Re: [RFC] Fix full memory barrier on SPARC-V8
On Jun 27, 2011, at 22:45, David Miller wrote: From: Geert Bosch bo...@adacore.com Date: Mon, 27 Jun 2011 22:21:47 -0400 On Jun 27, 2011, at 19:53, David Miller wrote: Adding a ldstub here is going to be really expensive, on UltraSparc that can be 36+ cycles even on a cache hit. Yes, synchronization in multi-CPU systems is expensive. If it's really cheap, you're probably doing something wrong. First, I fundamentally disagree with this assertion. The reason proper memory barriers exist is so that you don't need nonsense like these proposed atomics to get proper memory operation ordering. Sorry, I see now I phrased this poorly, no offense intended. We both agree that with TSO there is never a need for any STBAR instructions on SPARCv8. The point is that TSO is not sufficient for strong consistency. The reason for this is the existence of write buffers (see fig 6.1, or K-1 of the SPARC v8 architecture manual). In particular, note the CPU-local bypass from the store buffer. Two processors both storing a value X in location Y and then reading from Y might each see their own value. In the end, one will reach memory first and the stores will be ordered there. The load-store instructions are necessary to ensure the store will be seen by the memory system before subsequent loads can use them.
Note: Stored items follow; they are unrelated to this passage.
/-- Fetched quadwords pass through the prefetch cache, which keeps the two newest lines (R141). -/
def Caches.prefetchIn (c : Caches) (line : Nat) (quads : BitVec 4) : Caches :=
  let held := (c.prefetch.find? fun x => x.line == line).elim 0 (·.quads)
  { c with prefetch := ({ line := line, quads := held ||| quads } :: c.prefetch.filter fun x => x.line != line).take 2 }

/-- HWCR.DDC (R831). -/
def State.ddc (s : State) : Bool := s.msr.hwcr.getLsbD 7
/-- HWCR.DIC (R831). -/
def State.dic (s : State) : Bool := s.msr.hwcr.getLsbD 6

/-! ### Bus cycles -/

/-- BE7# to BE0# for `n` bytes from byte `i` of a quadword (R190). -/
def byteEnables (i n : Nat) : Byte := ~~~(BitVec.ofNat 8 ((2 ^ n - 1) * 2 ^ i))

/-- The address of the quadword of a byte (R190). -/
def quadOf (pa : Nat) : Word := BitVec.ofNat 32 (pa / 8 * 8)

/-- The bytes of a burst, in the order of its four transfers (R196). -/
def burstBytes (m : Memory) (line first : Nat) : List Byte :=
  (List.range 4).flatMap fun k => m.reads (line * 32 + 8 * (first ^^^ k)) 8

/-- PCD and PWT of accesses that paging does not translate (R130): those of CR3 with paging on. -/
def State.untranslated (s : State) : Bool × Bool :=
  if s.pg then (s.cd || s.cr.cr3.getLsbD 4, s.cr.cr3.getLsbD 3) else (s.cd, false)

/-- A cycle on memory data of `n` bytes within a quadword (R185, R186, R191). -/
def dataCycle (wr lock scyc : Bool) (b : Byt) (pcd : Bool) (data : List Byte) : Cycle :=
  { dc := true, mio := true, wr := wr, cache := false, burst := false, addr := quadOf b.pa,
    be := byteEnables (b.pa % 8) data.length, pcd := pcd, pwt := b.pwt, lock := lock, scyc := scyc, data := data }

/-- The writeback of a line: a burst of its 32 bytes (R197). -/
def writebackCycle (s : State) (line : Nat) : Cycle :=
  { dc := true, mio := true, wr := true, cache := true, burst := true, addr := BitVec.ofNat 32 (line * 32), be := 0,
    pcd := s.untranslated.1, pwt := s.untranslated.2, lock := false, scyc := false, data := s.mem.reads (line * 32) 32 }

/-- Record what the step has done (R191). -/
def note (e : CacheEvent) (s : State) : State := s.setCache { s.cache with events := e :: s.cache.events }

/-- The cycles of an event that is not a memory access, as the bus carries them (R185, R190, R209, R215). PCD and PWT of special
and acknowledge cycles are not driven. -/
def BusEvent.cycles : BusEvent → List Cycle
  | .special be addr data =>
    [{ dc := false, mio := false, wr := true, cache := false, burst := false, addr := addr, be := be, pcd := false,
       pwt := false, lock := false, scyc := false, data := toLe 4 data }]
  | .ioRead port n v pcd pwt =>
    [{ dc := true, mio := false, wr := false, cache := false, burst := false, addr := quadOf port.toNat,
       be := byteEnables (port.toNat % 8) n, pcd := pcd, pwt := pwt, lock := false, scyc := false, data := toLe n v }]
  | .ioWrite port n v pcd pwt =>
    [{ dc := true, mio := false, wr := true, cache := false, burst := false, addr := quadOf port.toNat,
       be := byteEnables (port.toNat % 8) n, pcd := pcd, pwt := pwt, lock := false, scyc := false, data := toLe n v }]
  | .intAck v =>
    let c : Cycle := { dc := false, mio := false, wr := false, cache := false, burst := false, addr := 0, be := 0xEF,
                       pcd := false, pwt := false, lock := true, scyc := false, data := [] }
    [c, { c with be := 0xFE, data := [v] }]

/-- Drive a cycle that is not a memory access, and log it. -/
def drive (e : BusEvent) (s : State) : State := (e.cycles.foldl (fun s c => note (.cycle c) s) s).setBus (e :: s.bus)

/-! ### Inquire cycles in a step -/

/-- The bus cycle of an event, done or aborted. -/
def CacheEvent.toCycle : CacheEvent → Option Cycle
  | .cycle c => some c
  | .snooped c => some c
  | .aborted c => some c
  | .store => none
  | .retag => none
  | .serial => none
The main issue is that SPARC's TSO does not guarantee Store-Load ordering. So, only by issuing a SWAP(A) or LDSTUB(A) instruction can total ordering of all loads and stores be guaranteed. A proper membar on your v9 test system is orders of magnitude cheaper than this stbar+ldstub business. That's true, but membar is a SPARC v9 instruction. The issue Eric and I are addressing is only about SPARCv8. \You then go on to speak about LEON, does LEON implement PSO? No, I'm not talking about PSO anywhere or SPARCv9 anywhere. Just plain old SPARCv8, using the TSO model. This requires a load-store instruction to guarantee a full memory barrier. I'm not making this up, that is why I refer to the examples in the SPARC v8 architecture manual that specifically state that SWAP instructions need to be used instead of store instructions to make Dekker's algorithm work. -Geert
Re: [RFC] Fix full memory barrier on SPARC-V8
From: Geert Bosch bo...@adacore.com Date: Mon, 27 Jun 2011 23:17:18 -0400 \You then go on to speak about LEON, does LEON implement PSO? No, I'm not talking about PSO anywhere or SPARCv9 anywhere. Just plain old SPARCv8, using the TSO model. This requires a load-store instruction to guarantee a full memory barrier. I'm not making this up, that is why I refer to the examples in the SPARC v8 architecture manual that specifically state that SWAP instructions need to be used instead of store instructions to make Dekker's algorithm work. All v8 processors that I am aware of implement strong consistency, and if so discussions about TSO are not relevant. Is LEON an exception? Let's clarify something, did you run your testcase that triggered this bug on a v8 or a v9 machine?